- [Exercise goal] Find every line below where the string "places" shows up, and copy those lines.

- [Stored items]
▼

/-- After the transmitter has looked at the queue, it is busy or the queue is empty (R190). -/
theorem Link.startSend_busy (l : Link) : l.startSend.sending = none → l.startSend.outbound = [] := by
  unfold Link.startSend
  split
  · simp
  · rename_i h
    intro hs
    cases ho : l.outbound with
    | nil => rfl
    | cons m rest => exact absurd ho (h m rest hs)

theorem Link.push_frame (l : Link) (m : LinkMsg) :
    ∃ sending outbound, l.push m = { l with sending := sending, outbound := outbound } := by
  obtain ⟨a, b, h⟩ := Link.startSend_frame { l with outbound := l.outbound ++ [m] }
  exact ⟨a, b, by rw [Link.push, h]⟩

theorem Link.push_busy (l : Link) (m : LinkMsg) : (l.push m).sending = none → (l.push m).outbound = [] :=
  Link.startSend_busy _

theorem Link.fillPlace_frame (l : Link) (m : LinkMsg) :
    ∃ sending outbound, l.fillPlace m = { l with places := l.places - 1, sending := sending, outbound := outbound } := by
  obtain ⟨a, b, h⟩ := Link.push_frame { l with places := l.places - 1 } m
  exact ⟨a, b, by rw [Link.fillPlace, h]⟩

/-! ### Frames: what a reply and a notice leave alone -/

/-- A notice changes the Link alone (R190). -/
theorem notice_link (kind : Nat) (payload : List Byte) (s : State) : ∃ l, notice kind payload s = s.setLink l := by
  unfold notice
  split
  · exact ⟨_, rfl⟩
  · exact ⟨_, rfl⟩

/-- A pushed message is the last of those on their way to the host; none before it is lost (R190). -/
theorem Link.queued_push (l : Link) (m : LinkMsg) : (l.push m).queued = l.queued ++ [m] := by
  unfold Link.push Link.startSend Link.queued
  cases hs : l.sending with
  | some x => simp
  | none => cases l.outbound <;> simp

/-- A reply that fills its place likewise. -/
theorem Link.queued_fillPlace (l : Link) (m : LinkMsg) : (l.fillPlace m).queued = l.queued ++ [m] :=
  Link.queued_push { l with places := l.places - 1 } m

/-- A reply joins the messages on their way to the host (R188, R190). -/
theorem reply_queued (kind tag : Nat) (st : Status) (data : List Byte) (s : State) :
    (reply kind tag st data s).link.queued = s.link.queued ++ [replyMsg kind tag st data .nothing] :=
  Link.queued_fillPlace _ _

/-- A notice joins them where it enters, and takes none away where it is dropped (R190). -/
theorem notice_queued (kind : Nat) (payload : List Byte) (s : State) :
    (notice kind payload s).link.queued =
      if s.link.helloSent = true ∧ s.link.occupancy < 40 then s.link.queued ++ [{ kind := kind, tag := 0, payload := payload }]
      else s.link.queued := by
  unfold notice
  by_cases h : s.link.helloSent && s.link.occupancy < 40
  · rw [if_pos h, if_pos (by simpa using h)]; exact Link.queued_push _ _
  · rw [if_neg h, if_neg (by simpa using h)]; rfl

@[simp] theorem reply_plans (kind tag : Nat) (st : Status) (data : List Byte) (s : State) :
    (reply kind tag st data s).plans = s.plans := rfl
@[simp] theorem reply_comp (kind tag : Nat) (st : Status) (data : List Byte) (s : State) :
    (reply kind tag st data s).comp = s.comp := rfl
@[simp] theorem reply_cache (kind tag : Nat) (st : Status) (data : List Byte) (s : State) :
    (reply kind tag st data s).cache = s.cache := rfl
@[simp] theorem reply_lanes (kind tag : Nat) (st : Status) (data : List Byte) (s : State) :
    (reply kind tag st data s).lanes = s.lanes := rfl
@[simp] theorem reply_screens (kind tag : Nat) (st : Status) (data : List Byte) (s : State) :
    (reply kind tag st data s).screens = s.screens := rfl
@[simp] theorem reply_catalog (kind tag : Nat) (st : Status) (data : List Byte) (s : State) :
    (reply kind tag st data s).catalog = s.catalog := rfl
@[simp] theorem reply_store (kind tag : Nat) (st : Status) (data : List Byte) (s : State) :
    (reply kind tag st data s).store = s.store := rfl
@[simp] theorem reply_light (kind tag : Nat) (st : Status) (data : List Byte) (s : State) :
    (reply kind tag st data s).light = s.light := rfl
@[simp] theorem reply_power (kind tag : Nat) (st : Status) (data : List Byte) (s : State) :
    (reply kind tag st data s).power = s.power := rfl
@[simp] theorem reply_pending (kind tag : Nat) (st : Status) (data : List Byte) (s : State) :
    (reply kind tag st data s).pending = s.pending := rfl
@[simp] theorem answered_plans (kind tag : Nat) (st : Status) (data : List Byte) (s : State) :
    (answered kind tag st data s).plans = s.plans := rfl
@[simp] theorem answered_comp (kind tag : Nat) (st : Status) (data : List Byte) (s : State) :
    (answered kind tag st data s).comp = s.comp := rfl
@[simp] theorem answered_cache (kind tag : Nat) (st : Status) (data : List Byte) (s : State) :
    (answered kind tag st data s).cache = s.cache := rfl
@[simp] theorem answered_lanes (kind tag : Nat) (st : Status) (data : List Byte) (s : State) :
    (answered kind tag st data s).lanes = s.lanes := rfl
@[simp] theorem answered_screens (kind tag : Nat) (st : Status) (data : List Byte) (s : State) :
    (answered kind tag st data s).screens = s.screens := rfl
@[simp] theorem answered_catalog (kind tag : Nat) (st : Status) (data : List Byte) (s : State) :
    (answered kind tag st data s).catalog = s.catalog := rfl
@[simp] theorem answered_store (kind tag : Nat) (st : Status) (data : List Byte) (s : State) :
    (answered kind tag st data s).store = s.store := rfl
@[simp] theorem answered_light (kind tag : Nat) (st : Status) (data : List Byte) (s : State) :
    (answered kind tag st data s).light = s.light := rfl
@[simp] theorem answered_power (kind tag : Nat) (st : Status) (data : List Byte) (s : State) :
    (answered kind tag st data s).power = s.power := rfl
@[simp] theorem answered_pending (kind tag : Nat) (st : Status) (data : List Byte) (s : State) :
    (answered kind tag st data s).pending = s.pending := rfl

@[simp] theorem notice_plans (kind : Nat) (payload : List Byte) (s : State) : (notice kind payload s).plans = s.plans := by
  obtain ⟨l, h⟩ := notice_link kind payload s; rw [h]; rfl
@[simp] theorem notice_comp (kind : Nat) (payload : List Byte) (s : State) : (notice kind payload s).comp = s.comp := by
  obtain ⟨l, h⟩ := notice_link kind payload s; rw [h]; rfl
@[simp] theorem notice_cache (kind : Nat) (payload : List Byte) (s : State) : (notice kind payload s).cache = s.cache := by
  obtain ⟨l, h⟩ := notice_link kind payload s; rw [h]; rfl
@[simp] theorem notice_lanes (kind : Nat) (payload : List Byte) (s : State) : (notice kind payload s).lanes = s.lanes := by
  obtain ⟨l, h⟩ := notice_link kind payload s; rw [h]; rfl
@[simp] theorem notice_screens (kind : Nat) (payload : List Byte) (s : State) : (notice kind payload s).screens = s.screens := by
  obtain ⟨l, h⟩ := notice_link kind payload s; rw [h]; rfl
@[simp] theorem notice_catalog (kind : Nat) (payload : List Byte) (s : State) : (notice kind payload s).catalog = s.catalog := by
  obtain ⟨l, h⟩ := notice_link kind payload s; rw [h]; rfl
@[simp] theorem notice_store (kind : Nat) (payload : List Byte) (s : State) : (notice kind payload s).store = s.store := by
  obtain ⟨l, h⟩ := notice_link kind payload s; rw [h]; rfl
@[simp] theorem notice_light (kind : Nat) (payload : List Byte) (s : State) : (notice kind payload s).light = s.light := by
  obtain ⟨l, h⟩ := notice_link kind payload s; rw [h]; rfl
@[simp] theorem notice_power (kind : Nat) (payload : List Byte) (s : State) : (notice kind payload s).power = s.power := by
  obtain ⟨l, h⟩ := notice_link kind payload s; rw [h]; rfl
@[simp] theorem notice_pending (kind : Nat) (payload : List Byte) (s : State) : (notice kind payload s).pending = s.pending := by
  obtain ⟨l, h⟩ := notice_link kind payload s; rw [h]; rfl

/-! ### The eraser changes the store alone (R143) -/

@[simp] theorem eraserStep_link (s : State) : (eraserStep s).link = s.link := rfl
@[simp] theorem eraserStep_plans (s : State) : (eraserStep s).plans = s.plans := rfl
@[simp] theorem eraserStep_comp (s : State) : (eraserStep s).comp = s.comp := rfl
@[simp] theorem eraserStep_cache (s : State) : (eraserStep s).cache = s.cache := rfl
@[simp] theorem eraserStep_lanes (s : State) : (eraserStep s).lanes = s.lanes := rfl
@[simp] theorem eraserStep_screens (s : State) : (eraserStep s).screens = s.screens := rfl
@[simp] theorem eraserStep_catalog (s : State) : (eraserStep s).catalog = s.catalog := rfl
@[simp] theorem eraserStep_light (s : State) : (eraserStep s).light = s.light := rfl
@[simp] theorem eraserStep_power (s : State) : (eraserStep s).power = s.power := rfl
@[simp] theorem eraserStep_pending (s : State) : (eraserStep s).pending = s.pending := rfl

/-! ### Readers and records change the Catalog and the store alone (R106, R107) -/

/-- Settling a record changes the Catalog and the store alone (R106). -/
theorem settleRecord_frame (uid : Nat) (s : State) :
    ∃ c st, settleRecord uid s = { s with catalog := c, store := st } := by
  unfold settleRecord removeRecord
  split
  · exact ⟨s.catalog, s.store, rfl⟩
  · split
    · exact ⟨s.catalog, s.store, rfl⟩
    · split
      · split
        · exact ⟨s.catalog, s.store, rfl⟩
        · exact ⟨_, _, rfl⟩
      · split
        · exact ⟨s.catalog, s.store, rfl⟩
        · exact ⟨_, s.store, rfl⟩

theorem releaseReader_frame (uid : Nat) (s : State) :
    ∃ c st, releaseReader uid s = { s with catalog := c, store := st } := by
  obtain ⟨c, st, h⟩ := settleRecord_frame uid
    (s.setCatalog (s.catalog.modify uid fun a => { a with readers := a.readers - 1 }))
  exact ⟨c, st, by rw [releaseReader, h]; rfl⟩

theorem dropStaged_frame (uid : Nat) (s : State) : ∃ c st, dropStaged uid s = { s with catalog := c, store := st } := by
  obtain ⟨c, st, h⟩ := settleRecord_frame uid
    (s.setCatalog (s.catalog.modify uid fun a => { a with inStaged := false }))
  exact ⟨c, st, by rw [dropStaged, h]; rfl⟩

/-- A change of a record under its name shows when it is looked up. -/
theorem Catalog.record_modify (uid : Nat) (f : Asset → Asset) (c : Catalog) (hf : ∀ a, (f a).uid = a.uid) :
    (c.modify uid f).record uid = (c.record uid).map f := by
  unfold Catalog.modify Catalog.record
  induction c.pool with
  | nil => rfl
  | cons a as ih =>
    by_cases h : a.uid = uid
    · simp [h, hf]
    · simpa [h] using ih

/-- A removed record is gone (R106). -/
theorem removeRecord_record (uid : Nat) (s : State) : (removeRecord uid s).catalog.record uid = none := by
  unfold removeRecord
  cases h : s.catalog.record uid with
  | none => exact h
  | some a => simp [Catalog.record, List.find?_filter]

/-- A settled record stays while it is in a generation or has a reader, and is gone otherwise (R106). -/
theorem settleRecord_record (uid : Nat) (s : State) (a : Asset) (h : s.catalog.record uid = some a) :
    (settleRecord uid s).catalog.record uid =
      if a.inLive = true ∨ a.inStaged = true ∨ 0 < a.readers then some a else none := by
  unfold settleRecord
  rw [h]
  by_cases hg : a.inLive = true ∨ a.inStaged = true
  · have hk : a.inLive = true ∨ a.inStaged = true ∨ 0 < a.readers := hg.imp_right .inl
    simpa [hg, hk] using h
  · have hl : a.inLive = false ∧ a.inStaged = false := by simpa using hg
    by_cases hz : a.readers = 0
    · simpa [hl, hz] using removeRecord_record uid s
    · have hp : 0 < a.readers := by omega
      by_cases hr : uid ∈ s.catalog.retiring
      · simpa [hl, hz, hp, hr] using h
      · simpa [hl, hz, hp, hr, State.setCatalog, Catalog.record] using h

▲

- [Task solution]
    ∃ sending outbound, l.fillPlace m = { l with places := l.places - 1, sending := sending, outbound := outbound } := by
  obtain ⟨a, b, h⟩ := Link.push_frame { l with places := l.places - 1 } m
  Link.queued_push { l with places := l.places - 1 } m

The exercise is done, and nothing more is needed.